Just months after the first known case of mad cow disease in the United States, at least some groups were already declaring victory. In April 2004, the executive director of the Washington Beef Commission "share[d] some of the strategies and tactics that guided the industry through the mad cow crisis" with the PRSA's Puget Sound chapter. The chapter promoted the talk as a chance to learn "how Washington's beef industry turned a stampede of negative publicity into an opportunity to educate the public."

That same month, "Kendall Frazier, vice president of public opinion and issues management for the NCBA ... presented a behind-the-scenes look at how the NCBA managed the [Washington mad cow] case and communicated with the media," at a meeting of Colorado PR professionals, according to the August 2004 issue of PRSA's newsletter, Tactics.

"Frazier reported near-record consumer demand for beef and shared research that indicates consumers are confident that U.S. beef is safe. This was a positive outcome to a situation that might have spiraled out of control had it not been for years of planning by NCBA and its partner cattle-industry organizations, the Cattlemen's Beef Board and the U.S. Meat Export Federation," Tactics reported.

Those years of planning were put to use "on December 23, [when NCBA] CEO Terry Stokes received a phone call and learned of the pending BSE announcement from the U.S. Department of Agriculture"(emphasis added). "After the announcement, the issues management team distributed updated talking points and advisories, and launched a Web site addressing the situation (bseinfo.org). They also developed the following key messages for spokespeople to reinforce in media interviews: U.S. beef is safe; The BSE surveillance system worked; Regaining access to export markets is a priority."

The NCBA "also sought more conventional exposure through marketing, advertising and public relations. It created a Super Bowl radio promotion, purchased more radio ads, increased its retail store displays and distributed editorials to targeted publications ... [and] relied on third-party spokespeople through the Internet," according to Tactics.

Criticism from within the PR Industry

The Holmes Report PR news and analysis website offered a sharp rebuke of the beef industry's mad cow PR efforts: "The industry could have insured itself against devastating market loss relatively simply. ... It could have accepted safety measures that cattle producers in Europe and Japan have found tolerable. It could have gone beyond the bare minimum necessary to protect consumers, and not incidentally, its own reputation. Instead, it chose to fight every new consumer safety measure, so that when the first case of mad cow disease was exposed and vulnerable."[6]

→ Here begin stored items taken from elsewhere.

-- ==== Sys2Proof/Laws/FixedExec1.lean ====
section
/-! SUPPORT. Commands keep what `State.fixed` reads, one law each. -/

namespace Sys2Proof.Machine

theorem fixed_of_onUnit {b : Bool} {s u t : State} (h : onUnit b u = .next t) (hu : u.fixed = s.fixed) :
    t.fixed = s.fixed := by
  cases b <;> simp [onUnit] at h; subst h; exact hu

theorem fixed_of_next {s u t : State} (h : (.next u : Host.Outcome State Fault Refusal) = .next t)
    (hu : u.fixed = s.fixed) : t.fixed = s.fixed := by
  cases h; exact hu

theorem State.onSpdm_fixed (path : Nat) (early : Bool) (act : State → State) (s : State) {t : State}
    (ha : ∀ u, (act u).fixed = u.fixed) (h : s.onSpdm path early act = .next t) : t.fixed = s.fixed := by
  unfold State.onSpdm at h
  refine fixed_of_onUnit h ?_
  split
  · exact ha _
  · rfl
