-- ==== Sys2Proof/Laws/Frames.lean ====
section
/-! SUPPORT. What the shared operations leave alone: messages, causes, errors, queue productions. -/

namespace Sys2Proof.Machine

theorem foldl_keep {α β : Type} (g : State → α) (f : State → β → State) (h : ∀ t b, g (f t b) = g t) :
    ∀ (l : List β) (s : State), g (l.foldl f s) = g s
  | [], _ => rfl
  | b :: l, s => (foldl_keep g f h l (f s b)).trans (h s b)

theorem foldl_keep_fst {α β γ : Type} (g : State → α) (f : State × γ → β → State × γ)
    (h : ∀ p b, g (f p b).1 = g p.1) : ∀ (l : List β) (p : State × γ), g (l.foldl f p).1 = g p.1
  | [], _ => rfl
  | b :: l, p => (foldl_keep_fst g f h l (f p b)).trans (h p b)

theorem setBytes_keep {α : Type} (g : State → α) (h : ∀ (t : State) a b, g (t.setByte a b) = g t) :
    ∀ (l : List Byte) (s : State) (a : Nat), g (s.setBytes a l) = g s
  | [], _, _ => rfl
  | b :: l, s, a => (setBytes_keep g h l (s.setByte a b) (a + 1)).trans (h s a b)

/-! State.msix -/
section
variable (s : State) (fn v : Nat)
@[simp] theorem State.msix_grade08 : (s.msix fn v).grade08 = s.grade08 := by
  unfold State.msix; dsimp only; split <;> simp
@[simp] theorem State.msix_bifur : (s.msix fn v).bifur = s.bifur := by
  unfold State.msix; dsimp only; split <;> simp
@[simp] theorem State.msix_smbAddr : (s.msix fn v).smbAddr = s.smbAddr := by
  unfold State.msix; dsimp only; split <;> simp
@[simp] theorem State.msix_root : (s.msix fn v).root = s.root := by
  unfold State.msix; dsimp only; split <;> simp
@[simp] theorem State.msix_uptime : (s.msix fn v).uptime = s.uptime := by
  unfold State.msix; dsimp only; split <;> simp
@[simp] theorem State.msix_everLocked : (s.msix fn v).everLocked = s.everLocked := by
  unfold State.msix; dsimp only; split <;> simp
@[simp] theorem State.msix_stage : (s.msix fn v).stage = s.stage := by
  unfold State.msix; dsimp only; split <;> simp
@[simp] theorem State.msix_link0 : (s.msix fn v).link0 = s.link0 := by
  unfold State.msix; dsimp only; split <;> simp
@[simp] theorem State.msix_link1 : (s.msix fn v).link1 = s.link1 := by
  unfold State.msix; dsimp only; split <;> simp
@[simp] theorem State.msix_pwr : (s.msix fn v).pwr = s.pwr := by
  unfold State.msix; dsimp only; split <;> simp
@[simp] theorem State.msix_glb : (s.msix fn v).glb = s.glb := by
  unfold State.msix; dsimp only; split <;> simp
@[simp] theorem State.msix_clk : (s.msix fn v).clk = s.clk := by
  unfold State.msix; dsimp only; split <;> simp
@[simp] theorem State.msix_sync : (s.msix fn v).sync = s.sync := by
  unfold State.msix; dsimp only; split <;> simp
@[simp] theorem State.msix_sec : (s.msix fn v).sec = s.sec := by
  unfold State.msix; dsimp only; split <;> simp
@[simp] theorem State.msix_hdrs : (s.msix fn v).hdrs = s.hdrs := by
  unfold State.msix; dsimp only; split <;> simp
@[simp] theorem State.msix_sites : (s.msix fn v).sites = s.sites := by
  unfold State.msix; dsimp only; split <;> simp
@[simp] theorem State.msix_queues : (s.msix fn v).queues = s.queues := by
  unfold State.msix; dsimp only; split <;> simp
@[simp] theorem State.msix_qmgr : (s.msix fn v).qmgr = s.qmgr := by
  unfold State.msix; dsimp only; split <;> simp
@[simp] theorem State.msix_bmem : (s.msix fn v).bmem = s.bmem := by
  unfold State.msix; dsimp only; split <;> simp
@[simp] theorem State.msix_hbms : (s.msix fn v).hbms = s.hbms := by
  unfold State.msix; dsimp only; split <;> simp
@[simp] theorem State.msix_err_eq : (s.msix fn v).err = s.err := by
  unfold State.msix; dsimp only; split <;> simp
@[simp] theorem State.msix_hlth : (s.msix fn v).hlth = s.hlth := by
  unfold State.msix; dsimp only; split <;> simp
@[simp] theorem State.msix_cals : (s.msix fn v).cals = s.cals := by
  unfold State.msix; dsimp only; split <;> simp
@[simp] theorem State.msix_clus : (s.msix fn v).clus = s.clus := by
  unfold State.msix; dsimp only; split <;> simp
@[simp] theorem State.msix_rgns : (s.msix fn v).rgns = s.rgns := by
  unfold State.msix; dsimp only; split <;> simp
@[simp] theorem State.msix_fcus : (s.msix fn v).fcus = s.fcus := by
  unfold State.msix; dsimp only; split <;> simp
@[simp] theorem State.msix_madcs : (s.msix fn v).madcs = s.madcs := by
  unfold State.msix; dsimp only; split <;> simp
@[simp] theorem State.msix_acqs : (s.msix fn v).acqs = s.acqs := by
  unfold State.msix; dsimp only; split <;> simp
@[simp] theorem State.msix_hists : (s.msix fn v).hists = s.hists := by
  unfold State.msix; dsimp only; split <;> simp
@[simp] theorem State.msix_chans : (s.msix fn v).chans = s.chans := by
  unfold State.msix; dsimp only; split <;> simp
@[simp] theorem State.msix_tes : (s.msix fn v).tes = s.tes := by
  unfold State.msix; dsimp only; split <;> simp
@[simp] theorem State.msix_mem : (s.msix fn v).mem = s.mem := by
  unfold State.msix; dsimp only; split <;> simp
@[simp] theorem State.msix_ctext : (s.msix fn v).ctext = s.ctext := by
  unfold State.msix; dsimp only; split <;> simp
@[simp] theorem State.msix_hbmHolder : (s.msix fn v).hbmHolder = s.hbmHolder := by
  unfold State.msix; dsimp only; split <;> simp
@[simp] theorem State.msix_bankHolder : (s.msix fn v).bankHolder = s.bankHolder := by
  unfold State.msix; dsimp only; split <;> simp
@[simp] theorem State.msix_nor : (s.msix fn v).nor = s.nor := by
  unfold State.msix; dsimp only; split <;> simp
@[simp] theorem State.msix_otp : (s.msix fn v).otp = s.otp := by
  unfold State.msix; dsimp only; split <;> simp
@[simp] theorem State.msix_faults : (s.msix fn v).faults = s.faults := by
  unfold State.msix; dsimp only; split <;> simp
@[simp] theorem State.msix_smb : (s.msix fn v).smb = s.smb := by
  unfold State.msix; dsimp only; split <;> simp
@[simp] theorem State.msix_jtag : (s.msix fn v).jtag = s.jtag := by
  unfold State.msix; dsimp only; split <;> simp
@[simp] theorem State.msix_free : (s.msix fn v).free = s.free := by
  unfold State.msix; dsimp only; split <;> simp
@[simp] theorem State.msix_pcache : (s.msix fn v).pcache = s.pcache := by
  unfold State.msix; dsimp only; split <;> simp
@[simp] theorem State.msix_micro : (s.msix fn v).micro = s.micro := by
  unfold State.msix; dsimp only; split <;> simp
@[simp] theorem State.msix_placedQ : (s.msix fn v).placedQ = s.placedQ := by
  unfold State.msix; dsimp only; split <;> simp
@[simp] theorem State.msix_pending : (s.msix fn v).pending = s.pending := by
  unfold State.msix; dsimp only; split <;> simp
@[simp] theorem State.msix_site (j : Nat) : (s.msix fn v).site j = s.site j := by simp only [State.site, State.msix_sites]
@[simp] theorem State.msix_queue (j : Nat) : (s.msix fn v).queue j = s.queue j := by simp only [State.queue, State.msix_queues]
@[simp] theorem State.msix_hbm (j : Nat) : (s.msix fn v).hbm j = s.hbm j := by simp only [State.hbm, State.msix_hbms]
@[simp] theorem State.msix_cal (j : Nat) : (s.msix fn v).cal j = s.cal j := by simp only [State.cal, State.msix_cals]
@[simp] theorem State.msix_clu (j : Nat) : (s.msix fn v).clu j = s.clu j := by simp only [State.clu, State.msix_clus]
@[simp] theorem State.msix_rgn (j : Nat) : (s.msix fn v).rgn j = s.rgn j := by simp only [State.rgn, State.msix_rgns]
@[simp] theorem State.msix_fcu (j : Nat) : (s.msix fn v).fcu j = s.fcu j := by simp only [State.fcu, State.msix_fcus]
@[simp] theorem State.msix_madc (j : Nat) : (s.msix fn v).madc j = s.madc j := by simp only [State.madc, State.msix_madcs]
@[simp] theorem State.msix_acq (j : Nat) : (s.msix fn v).acq j = s.acq j := by simp only [State.acq, State.msix_acqs]
@[simp] theorem State.msix_hist (j : Nat) : (s.msix fn v).hist j = s.hist j := by simp only [State.hist, State.msix_hists]
@[simp] theorem State.msix_chan (j : Nat) : (s.msix fn v).chan j = s.chan j := by simp only [State.chan, State.msix_chans]
@[simp] theorem State.msix_te_eq (j : Nat) : (s.msix fn v).te j = s.te j := by simp only [State.te, State.msix_tes]
@[simp] theorem State.msix_fault (j : Nat) : (s.msix fn v).fault j = s.fault j := by simp only [State.fault, State.msix_faults]
@[simp] theorem State.msix_trigIn (j : Nat) : (s.msix fn v).trigIn j = s.trigIn j := by simp only [State.trigIn, State.msix_sync]
@[simp] theorem State.msix_trigOut (j : Nat) : (s.msix fn v).trigOut j = s.trigOut j := by simp only [State.trigOut, State.msix_sync]
@[simp] theorem State.msix_secSite (j : Nat) : (s.msix fn v).secSite j = s.secSite j := by simp only [State.secSite, State.msix_sec]
@[simp] theorem State.msix_freeVal : (s.msix fn v).freeVal = s.freeVal := by simp only [State.freeVal, State.msix_free]
@[simp] theorem State.msix_now : (s.msix fn v).now = s.now := by simp only [State.now, State.msix_root]
@[simp] theorem State.msix_up : (s.msix fn v).up = s.up := by simp only [State.up, State.msix_uptime]
@[simp] theorem State.msix_hdr (a b : Nat) : (s.msix fn v).hdr a b = s.hdr a b := by simp only [State.hdr, State.msix_hdrs]
end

The Holmes Report continued: "The assumption that America should be immune to mad cow disease was born of arrogance." To "win back the confidence of its overseas trading partners," the beef industry must "accept the unthinkable - that strong, strictly enforced regulatory policies are essential to its survival, that its critics knew more about what was best for the industry than its so-called leaders did."